Another problem with sone is that it’s based on and scales with the perception of loudness of a pure 1 kHz tone. As we know, a graphics card's fan doesn't generate a pure tone at all. Rather, it produces complex noise covering a spectrum of frequencies.

The debate gets even more complicated when you try to compare noise from a centrifugal fan to that of an axial fan, and crazier still when you take different diameters and speeds into account. A sone value is strongly dependent on a graphics card cooling solution's specific sound profile, making the loudness rating it provides hard to interpret, even though that's theoretically the most exact way of expressing it.

The Human Ear

Coming back the other way, acoustic measurements use weighted sound pressure levels to reasonably model the human ear’s sound perception, simplifying our conundrum a bit. This is achieved through the use of filters, which are based on weighting curves defined in the DIN EN 61672-1/-2 norms. These filters are designed to provide a similar frequency response to that of the human ear for loudness measurements.

When you get right down to it, these are still only estimates. But, depending on the quality of your measurement device, they should be more representative for the range below 40 dB than sone values. Of course, providing dB(A) values only makes sense if the distance to the source of the sound is given as well (we make sure to do this).

With all of this considered, we'll keep using dB(A) for our noise measurements. Based on your feedback, though, I also want to give you the following table as a frame of reference. Hopefully dB(A) reference ranges with my own commentary adds meaning to the quantitative data that comes from our readings.

Audio Comparison Table
< 31 dB(A)
  • Very good cooling solutions at idle
  • Passively-cooled graphics cards
31 - 33.9 dB(A)
  • Mediocre cooling solutions at idle
  • Graphics cards with idle fan speed set too high (~40%)
  • Entry-level graphics cards with very good cooling solutions under full load
34 - 35.9 dB(A)
  • Entry-level graphics cards with average cooling solutions
  • Mid-level graphics cards with very good cooling solutions under full load
36 - 39.9 dB(A)
  • Mid-level graphics cards with good cooling solutions under full load
  • High-end graphics cards with very good cooling solutions
40 - 44.9 dB(A)
  • Mid-level graphics cards with below-par cooling solutions
  • High-end graphics cards with average cooling solutions
45 - 49.9 dB(A)
  • Generally loud graphics cards with below-par cooling solutions
> 50 dB(A)
  • Unbearably loud, usually graphics cards with reference coolers
5. 3DMark Fire Strike And Unigine Heaven

3DMark Fire Strike

We’re including two synthetic benchmarks in our charts, even if their correlation to real-world performance is often questioned. They do serve a valid purpose, making it easier for you to reproduce our findings without trying to match the in-game sequences we run. For all of the criticism synthetics receive, they often do provide a good overview of graphics performance, independent of the platform.

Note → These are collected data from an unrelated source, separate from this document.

-- ==== Sys2Proof/Machine/NoticeUnit.lean ====
section
/-! DEFINITION. The notice unit (Chapter 11): tile health, the status block, replies, acknowledge and mask. -/

namespace Sys2Proof.Machine

/-! ### Tile health (R193, R195) -/

/-- R193: the tile reaches a threshold; a threshold of 0 is off. -/
def reaches (count threshold : Nat) : Bool := decide (threshold ≠ 0) && decide (threshold ≤ count)

/-- R193: how a health state moves when the tile reaches a threshold. -/
def HealthState.worsen (h : HealthState) (quarantine : Bool) : HealthState :=
  match h, quarantine with
  | .quarantined, _ => .quarantined
  | _, true => .quarantined
  | _, false => .warned

/-- R193: one included tile's health record after an evaluation. -/
def Health.evaluate (h : Health) (c : TileCount) (p : Plan) (quarantine : Bool) : Health :=
  let hit := reaches c.saturated p.satThreshold || reaches c.rejected p.rejThreshold || reaches c.faults p.faultThreshold
  { state := if hit then h.state.worsen quarantine else h.state
    saturated := satAdd h.saturated c.saturated
    rejected := satAdd h.rejected c.rejected
    faults := satAdd h.faults c.faults }

/-- R193: the health records after the evaluation of an included-tile list. -/
def evaluateTiles (p : Plan) (tiles : List Health) (included : List TileCount) : List Health :=
  included.foldl (fun hs c =>
    let quarantine := match p.tiles[c.tile]? with
      | some t => t.quarantine
      | none => false
    hs.modify c.tile fun h => h.evaluate c p quarantine) tiles

/-- R193: some tile's health has worsened. -/
def worsened (before after : List Health) : Bool :=
  (before.zip after).any fun p => decide (p.1.state ≠ p.2.state)

/-- R193: the evaluation of an exposure; it ends by asking for a status block write. -/
def State.evaluateHealth (included : List TileCount) (s : State) : State :=
  match s.loader.plan with
  | none => s
  | some p =>
    let after := evaluateTiles p s.notice.tiles included
    let bad := worsened s.notice.tiles after
    let s := s.onNotice fun n => { n with tiles := after, wanted := true }
    if bad then s.raise .tileAttention else s

/-- The health state of a tile index (R192). -/
def State.health (s : State) (tile : Nat) : HealthState :=
  match s.notice.tiles[tile]? with
  | some h => h.state
  | none => .normal

/-- R195: RELEASE_TILE is taken; every reply of the rule carries the tile and the state it held (log 13). -/
def State.takeRelease (r : RequestRecord) (s : State) : State :=
  let held := (s.health r.tile).code
  let detail : Detail := ⟨.tile, r.tile, 0, held, 0⟩
  if s.part ≠ .planned then s.reply .noPlan Detail.zero
  else if 64 ≤ r.tile then s.reply .badArgument detail
  else if s.health r.tile = .normal then s.reply .badState detail
  else (s.onNotice fun n => { n with tiles := n.tiles.modify r.tile fun h => { h with state := .normal } }).reply .done detail

/-! ### Acknowledge and mask (R199, R200) -/

/-- The causes a control word names; bits 9 to 31 are ignored (12.5). -/
def causesOf (v : BitVec 32) : BitVec 9 := v.extractLsb' 0 9

/-- R199: the latched set after an acknowledge. -/
def acknowledged (latched named : BitVec 9) (attention : Bool) : BitVec 9 :=
  let kept := if attention then named &&& ~~~Cause.tileAttention.bit else named
  latched &&& ~~~kept

/-- R199: an acknowledge word is taken. -/
def State.takeAck (v : BitVec 32) (s : State) : State :=
  s.onNotice fun n =>
    Notice.evaluate { n with latched := acknowledged n.latched (causesOf v) n.attention, wanted := true }

/-- R200: a mask word is taken. -/
def State.takeMask (v : BitVec 32) (s : State) : State :=
  s.onNotice fun n => Notice.evaluate { n with mask := causesOf v, wanted := true }

/-! ### The status block (R201, Table 12-12) -/

/-- Commit pending: clear, waiting for exposures to end, or loading (Table 12-10). -/
def Loader.pendingCode (l : Loader) : Nat :=
  if l.pendingMark then (if l.load.isSome then 2 else 1) else 0

def Health.bytes (h : Health) : List Byte :=
  leBytes 1 h.state.code ++ [0#8, 0#8, 0#8] ++ leBytes 4 h.saturated ++ leBytes 4 h.rejected ++ leBytes 4 h.faults

/-- The straps byte (Table 12-12). -/
def Straps.code (x : Straps) : Nat := (if x.bypass then 1 else 0) + 2 * x.planSel.toNat + 8 * x.memSize.toNat

/-- R201: the status block as it stands, with a status sequence and the causes it shows as latched. DESIGN CHOICE: the job
product is shown as 0 while the engine is IDLE (log 48). -/
def State.statusBytes (s : State) (sequence : Nat) (latched : BitVec 9) : List Byte :=
  let hand := match s.bus.inHand with
    | some q => (q.kind, q.sequence)
    | none => (0, 0)
  let e := s.prod.engine
  leBytes 4 sequence ++ leBytes 1 s.part.code ++ leBytes 1 s.straps.code ++ leBytes 1 s.loader.pendingCode ++
    [0#8] ++ leBytes 4 s.loader.generation ++ leBytes 1 (lastOutcomeCode s.loader.outcome) ++
    leBytes 1 s.loader.detail.table.code ++ leBytes 2 s.loader.detail.entry ++ leBytes 2 s.loader.detail.field ++
    leBytes 2 hand.1 ++ leBytes 2 hand.2 ++ leBytes 1 s.expo.accepted ++ leBytes 1 s.expo.consume ++
    leBytes 4 s.expo.reportSeq ++
    (s.prod.products.flatMap fun p => leBytes 1 (p.state.code + 16 * p.mark.code)) ++
    leBytes 1 (if e.kind.isSome then 1 else 0) ++ leBytes 1 (jobCode e.kind) ++
    leBytes 1 (if e.kind.isSome then e.product else 0) ++ [0#8] ++ leBytes 4 e.done ++ leBytes 4 e.total ++
    leBytes 2 latched.toNat ++ leBytes 2 s.notice.mask.toNat ++
    leBytes 4 s.port.corrected ++ leBytes 4 s.port.uncorrectable ++ leBytes 4 s.capture.stray ++
    leBytes 4 s.capture.unclaimed ++ leBytes 4 s.capture.late ++ leBytes 4 s.bus.protectCount ++
    leBytes 4 s.bus.requestsLost ++ leBytes 4 s.merge.overwritten ++ List.replicate 48 0#8 ++
    s.notice.tiles.flatMap Health.bytes ++ leBytes 4 sequence ++ List.replicate 4 0#8

/-! ### Writing (R198) -/

def isNoticeUnit : Job → Bool
  | .statusUnit _ | .replyUnit _ => true
  | _ => false

def isStatusUnit : Job → Bool
  | .statusUnit _ => true
  | _ => false

def isReplyUnit : Job → Bool
  | .replyUnit _ => true
  | _ => false

def isReportUnit : Job → Bool
  | .reportUnit _ => true
  | _ => false

/-- The notice unit writes neither a reply nor a status block (R198). -/
def State.noticeIdle (s : State) : Bool := s.notice.status.isNone && s.notice.reply.isNone

/-- R182, R198: with no write of its own waiting, the notice unit asks for the next unit it has to write. -/
def State.noticeAsk (s : State) : State :=
  if s.asking isNoticeUnit then s
  else match s.notice.reply with
    | some w =>
      if w.asked < w.units.length then
        (s.onNotice fun n => { n with reply := some { w with asked := w.asked + 1 } }).ask
          ⟨.replyUnit w.asked, s.planBase + Config.replyAt + 8 * w.asked, some ⟨0xFF#8, w.units.getD w.asked 0#64⟩⟩
      else s
    | none =>
      match s.notice.status with
      | some w =>
        if w.asked < w.units.length then
          (s.onNotice fun n => { n with status := some { w with asked := w.asked + 1 } }).ask
            ⟨.statusUnit w.asked, s.planBase + Config.statusAt + 8 * w.asked, some ⟨0xFF#8, w.units.getD w.asked 0#64⟩⟩
        else s
      | none => s

/-- R179, R198: the notice unit begins to write the reply that waits. -/
def State.startReply (r : Reply) (s : State) : State :=
  (s.onNotice fun n =>
    { n with replyWaiting := none, reply := some ⟨unitsOf Config.replyUnits r.bytes, 0⟩ }).noticeAsk

/-- R198, R201: the notice unit takes a snapshot and begins to write it with the pending causes. -/
def State.startStatus (s : State) : State :=
  let sequence := (s.notice.statusSeq + 1) % 2 ^ 32
  let causes := s.notice.pending
  let units := unitsOf Config.statusUnits (s.statusBytes sequence (s.notice.latched ||| causes))
  (s.onNotice fun n =>
    { n with
      wanted := false, pending := 0#9, statusSeq := sequence
      status := some { units := units, asked := 0, causes := causes, publishes := true } }).noticeAsk

/-- R198: the causes a completed status block published join the latched set. -/
def State.finishStatus (w : StatusWrite) (s : State) : State :=
  s.onNotice fun n =>
    Notice.evaluate { n with status := none, latched := if w.publishes then n.latched ||| w.causes else n.latched }

/-- R202: what a RESTART does to the notices. -/
def State.restartNotices (s : State) : State :=
  let s := s.onNotice fun n =>
    { n with
      latched := 0#9, pending := 0#9, wanted := true, line := false
      status := n.status.map fun w => { w with publishes := false } }
  if s.notice.attention then s.raise .tileAttention else s

end Sys2Proof.Machine
end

The video shows the entire benchmark run for both parts.

3D Mark FireStrike Graphics Test 1

3DMark FireStrike Graphics Test 2

We skip the CPU and combined metrics, since our benchmark system has an overclocked six-core CPU that's not representative of many gaming systems. The following table includes the settings we use:

3DMark
Resolution
1920x1080 (1080p)
Scene
Fire Strike
Settings
Default
Benchmarks
Graphics Test 1 and 2

Unigine Heaven 4.0

This synthetic benchmark's use of tessellation enables scalable analysis of geometry performance. In addition, it can be configured to tax shader hardware intensively.

We picked settings at 3840x2160 that allow high-end graphics cards to deliver a reasonably smooth experience. In general, all benchmarks run in full-screen mode.

3DMark, Unigine, and the rest of our benchmarks are run with each graphics card conditioned to operate at a steady load temperature.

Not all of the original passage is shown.